CorrSteer: Steering Improves Task Performance and Safety in LLMs through Correlation-based Sparse Autoencoder Feature Selection
Seonglae Cho, Zekun Wu, Adriano Koshiyama
2025-08-20
Summary
This paper introduces a new technique called CorrSteer to better control large language models (LLMs) by picking out important features, making them more helpful for specific tasks like answering questions or reducing bias. It's an automated way to make LLMs perform better on various tasks using fewer examples.
What's the problem?
Existing methods for making LLMs do specific things, like answering questions accurately or behaving in a certain way, often need a lot of example data to show the model what's right and wrong. They also might require storing a lot of information about how the model's internal workings change, which can be difficult and expensive.
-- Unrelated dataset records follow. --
-- ==== Sys2Proof/Config.lean ====
section
/-! DEFINITION. What is fixed for one core: the parameters of 00_scope.md R9 (constants) and R10 (a
configuration), and the free inputs of a cycle (R17), which are constants without a body. -/

namespace Sys2Proof

/-- `MEM_SIZE`, the bytes of memory; the highest address is 0xFFF (R9). -/
abbrev memSize : Nat := 0x1000

/-- `LOAD_OFFSET`, where a program is loaded and where execution starts (R9, R68). -/
abbrev loadOffset : Nat := 0x200

/-- `MAX_PROGRAM`, the bytes from the load offset to the top of memory (R9). -/
abbrev maxProgram : Nat := memSize - loadOffset

/-- `NUM_KEYS`, the keys 0x0..0xF (R10, R190). -/
abbrev numKeys : Nat := 16

/-- `FLAG_REG`, the index of the flag register `VF` (R9, R23). -/
abbrev flagReg : Reg := 15

/-- The parameters that R10 leaves open, with R10's defaults. A machine has one `Config` for its whole
life; no step changes it (log 2). -/
structure Config where
  /-- `FB_W`, the columns of the framebuffer (R10, R37). -/
  fbW : Nat := 64
  /-- `FB_H`, the rows of the framebuffer (R10, R37). -/
  fbH : Nat := 32
  /-- `LOGIC_CLEARS_VF`: OR, AND and XOR set `VF` to 0 (R10, R156). -/
  logicClearsVf : Bool := false
  /-- `SHIFT_USES_VY`: the shifts take `V[Y]` (R10, R161). -/
  shiftUsesVy : Bool := false
  /-- `MEM_INCREMENTS_I`: the block transfers move `I` (R10, R198). -/
  memIncrementsI : Bool := false
  /-- `JUMP_OFFSET_USES_VX`: `BNNN` adds `V[X]` (R10, R127). -/
  jumpOffsetUsesVx : Bool := false
  deriving DecidableEq, Repr

/-- R10's defaults. -/
def Config.default : Config := {}

/-- The two inputs of one `cycle(keys, rnd)` transaction: bit `k` of `keys` says that key `k` is
pressed, `rnd` is the random byte (R17). -/
structure CycleInput where
  keys : BitVec 16
  rnd : Byte
  deriving DecidableEq, Repr

/-- The key vector of a cycle whose input nothing has fixed: a free value, one for each number of the
cycle (R10 "a free 16-bit input of each cycle"; log 1). It has no body, so nothing can be proved of it. -/
opaque Config.freeKeys : Nat → BitVec 16

/-- The random byte of a cycle whose input nothing has fixed: a free value, one for each number of the
cycle (R10 "a draw: a free 8-bit input of each cycle", R165; log 1). -/
opaque Config.freeRnd : Nat → Byte

end Sys2Proof
end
This limits how effectively we can guide these powerful models.
What's the solution?
The researchers developed CorrSteer, which looks at how well a language model's generated words match the correct answers for a task. It does this by correlating the accuracy of the model's outputs with the internal signals (activations) it produces. This way, it can pick out the most useful internal features without needing pre-made example pairs or storing huge amounts of data. It finds the best way to steer the model by averaging these important signals.
Why it matters?
This approach is important because it provides a simpler and more efficient way to improve how LLMs perform on a variety of tasks. By finding relevant features automatically, it saves time and resources. The improvements seen in tasks like question answering, reducing bias, and preventing harmful outputs show that this method can make LLMs more reliable and useful in real-world applications.
Abstract
Sparse Autoencoders (SAEs) can extract interpretable features from large language models (LLMs) without supervision. However, their effectiveness in downstream steering tasks is limited by the requirement for contrastive datasets or large activation storage. To address these limitations, we propose CorrSteer, which selects features by correlating sample correctness with SAE activations from generated tokens at inference time. This approach uses only inference-time activations to extract more relevant features, thereby avoiding spurious correlations. It also obtains steering coefficients from average activations, automating the entire pipeline. Our method shows improved task performance on QA, bias mitigation, jailbreaking prevention, and reasoning benchmarks on Gemma 2 2B and LLaMA 3.1 8B, notably achieving a +4.1% improvement in MMLU performance and a +22.9% improvement in HarmBench with only 4000 samples. Selected features demonstrate semantically meaningful patterns aligned with each task's requirements, revealing the underlying capabilities that drive performance. Our work establishes correlationbased selection as an effective and scalable approach for automated SAE steering across language model applications.